Start of Material for this task
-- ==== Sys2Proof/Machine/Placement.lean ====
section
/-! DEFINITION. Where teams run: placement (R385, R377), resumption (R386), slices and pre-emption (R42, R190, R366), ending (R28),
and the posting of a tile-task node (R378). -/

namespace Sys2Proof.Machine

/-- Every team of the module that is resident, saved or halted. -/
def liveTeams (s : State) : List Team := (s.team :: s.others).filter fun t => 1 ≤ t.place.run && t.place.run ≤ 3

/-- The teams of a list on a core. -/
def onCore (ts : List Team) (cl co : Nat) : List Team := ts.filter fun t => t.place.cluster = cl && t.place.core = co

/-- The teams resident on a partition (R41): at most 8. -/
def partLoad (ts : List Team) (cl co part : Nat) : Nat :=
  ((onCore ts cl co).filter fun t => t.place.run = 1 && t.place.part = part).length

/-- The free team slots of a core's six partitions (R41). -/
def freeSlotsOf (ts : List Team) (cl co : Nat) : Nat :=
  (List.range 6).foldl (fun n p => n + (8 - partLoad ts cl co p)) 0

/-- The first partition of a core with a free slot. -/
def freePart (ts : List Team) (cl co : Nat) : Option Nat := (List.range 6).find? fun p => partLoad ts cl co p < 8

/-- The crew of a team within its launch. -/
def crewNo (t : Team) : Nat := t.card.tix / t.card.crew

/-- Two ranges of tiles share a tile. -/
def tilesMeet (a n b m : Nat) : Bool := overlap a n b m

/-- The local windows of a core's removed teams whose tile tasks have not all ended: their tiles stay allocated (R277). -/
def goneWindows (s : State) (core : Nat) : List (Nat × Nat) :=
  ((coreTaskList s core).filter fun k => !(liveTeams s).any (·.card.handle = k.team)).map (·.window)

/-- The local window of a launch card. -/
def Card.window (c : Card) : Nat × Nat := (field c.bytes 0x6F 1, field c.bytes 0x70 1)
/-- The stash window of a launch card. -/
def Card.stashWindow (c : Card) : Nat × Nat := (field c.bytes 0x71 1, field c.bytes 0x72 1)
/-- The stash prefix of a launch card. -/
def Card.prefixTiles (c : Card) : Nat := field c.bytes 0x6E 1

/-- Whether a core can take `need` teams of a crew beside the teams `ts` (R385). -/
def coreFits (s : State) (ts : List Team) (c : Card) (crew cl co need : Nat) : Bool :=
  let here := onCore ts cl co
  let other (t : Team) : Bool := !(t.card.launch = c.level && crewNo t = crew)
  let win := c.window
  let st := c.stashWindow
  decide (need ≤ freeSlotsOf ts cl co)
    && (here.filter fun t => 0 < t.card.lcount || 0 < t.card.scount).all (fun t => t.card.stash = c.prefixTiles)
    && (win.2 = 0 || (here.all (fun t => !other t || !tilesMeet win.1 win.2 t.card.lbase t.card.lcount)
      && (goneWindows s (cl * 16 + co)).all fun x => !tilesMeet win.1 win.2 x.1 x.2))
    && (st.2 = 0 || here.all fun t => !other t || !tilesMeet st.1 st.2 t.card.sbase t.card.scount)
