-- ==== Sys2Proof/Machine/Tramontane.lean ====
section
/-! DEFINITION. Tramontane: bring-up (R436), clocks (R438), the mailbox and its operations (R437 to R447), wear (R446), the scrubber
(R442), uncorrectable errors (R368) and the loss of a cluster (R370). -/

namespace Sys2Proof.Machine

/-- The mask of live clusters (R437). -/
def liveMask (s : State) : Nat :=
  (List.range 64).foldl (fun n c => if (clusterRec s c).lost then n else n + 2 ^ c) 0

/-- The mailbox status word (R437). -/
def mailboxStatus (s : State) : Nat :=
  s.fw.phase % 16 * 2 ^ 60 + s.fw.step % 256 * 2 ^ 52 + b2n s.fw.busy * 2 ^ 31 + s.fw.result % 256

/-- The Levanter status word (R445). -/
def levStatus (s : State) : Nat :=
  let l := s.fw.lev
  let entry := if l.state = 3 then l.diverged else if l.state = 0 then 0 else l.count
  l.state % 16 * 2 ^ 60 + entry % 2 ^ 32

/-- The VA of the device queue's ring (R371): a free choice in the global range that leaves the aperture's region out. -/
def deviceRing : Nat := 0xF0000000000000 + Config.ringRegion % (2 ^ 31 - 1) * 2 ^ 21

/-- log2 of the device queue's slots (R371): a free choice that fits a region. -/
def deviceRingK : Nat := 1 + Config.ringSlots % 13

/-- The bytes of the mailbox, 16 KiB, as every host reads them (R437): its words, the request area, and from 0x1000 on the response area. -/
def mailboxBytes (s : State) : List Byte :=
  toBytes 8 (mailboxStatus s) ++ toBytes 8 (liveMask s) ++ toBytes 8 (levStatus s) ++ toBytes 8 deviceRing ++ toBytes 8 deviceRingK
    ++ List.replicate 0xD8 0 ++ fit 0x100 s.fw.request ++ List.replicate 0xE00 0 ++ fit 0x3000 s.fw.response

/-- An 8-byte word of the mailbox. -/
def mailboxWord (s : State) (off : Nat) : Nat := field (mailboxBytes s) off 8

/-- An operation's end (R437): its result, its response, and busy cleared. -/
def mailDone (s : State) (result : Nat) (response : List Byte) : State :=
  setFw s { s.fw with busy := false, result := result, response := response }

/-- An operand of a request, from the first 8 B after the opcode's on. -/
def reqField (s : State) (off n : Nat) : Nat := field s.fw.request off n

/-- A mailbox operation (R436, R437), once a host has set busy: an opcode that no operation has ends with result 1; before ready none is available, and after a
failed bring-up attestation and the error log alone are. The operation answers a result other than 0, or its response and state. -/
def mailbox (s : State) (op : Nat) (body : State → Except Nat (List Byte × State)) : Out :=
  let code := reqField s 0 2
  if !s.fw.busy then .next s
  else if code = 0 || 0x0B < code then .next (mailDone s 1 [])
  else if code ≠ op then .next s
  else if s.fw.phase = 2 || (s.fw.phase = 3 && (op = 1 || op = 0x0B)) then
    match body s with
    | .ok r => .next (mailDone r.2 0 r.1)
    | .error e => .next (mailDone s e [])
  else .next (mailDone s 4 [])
End of Material for this task
**Task objective**
In the records above, find the lines holding "foldl". Copy each one.

**Output**
  (List.range 6).foldl (fun n p => n + (8 - partLoad ts cl co p)) 0
  (List.range 64).foldl (fun n c => if (clusterRec s c).lost then n else n + 2 ^ c) 0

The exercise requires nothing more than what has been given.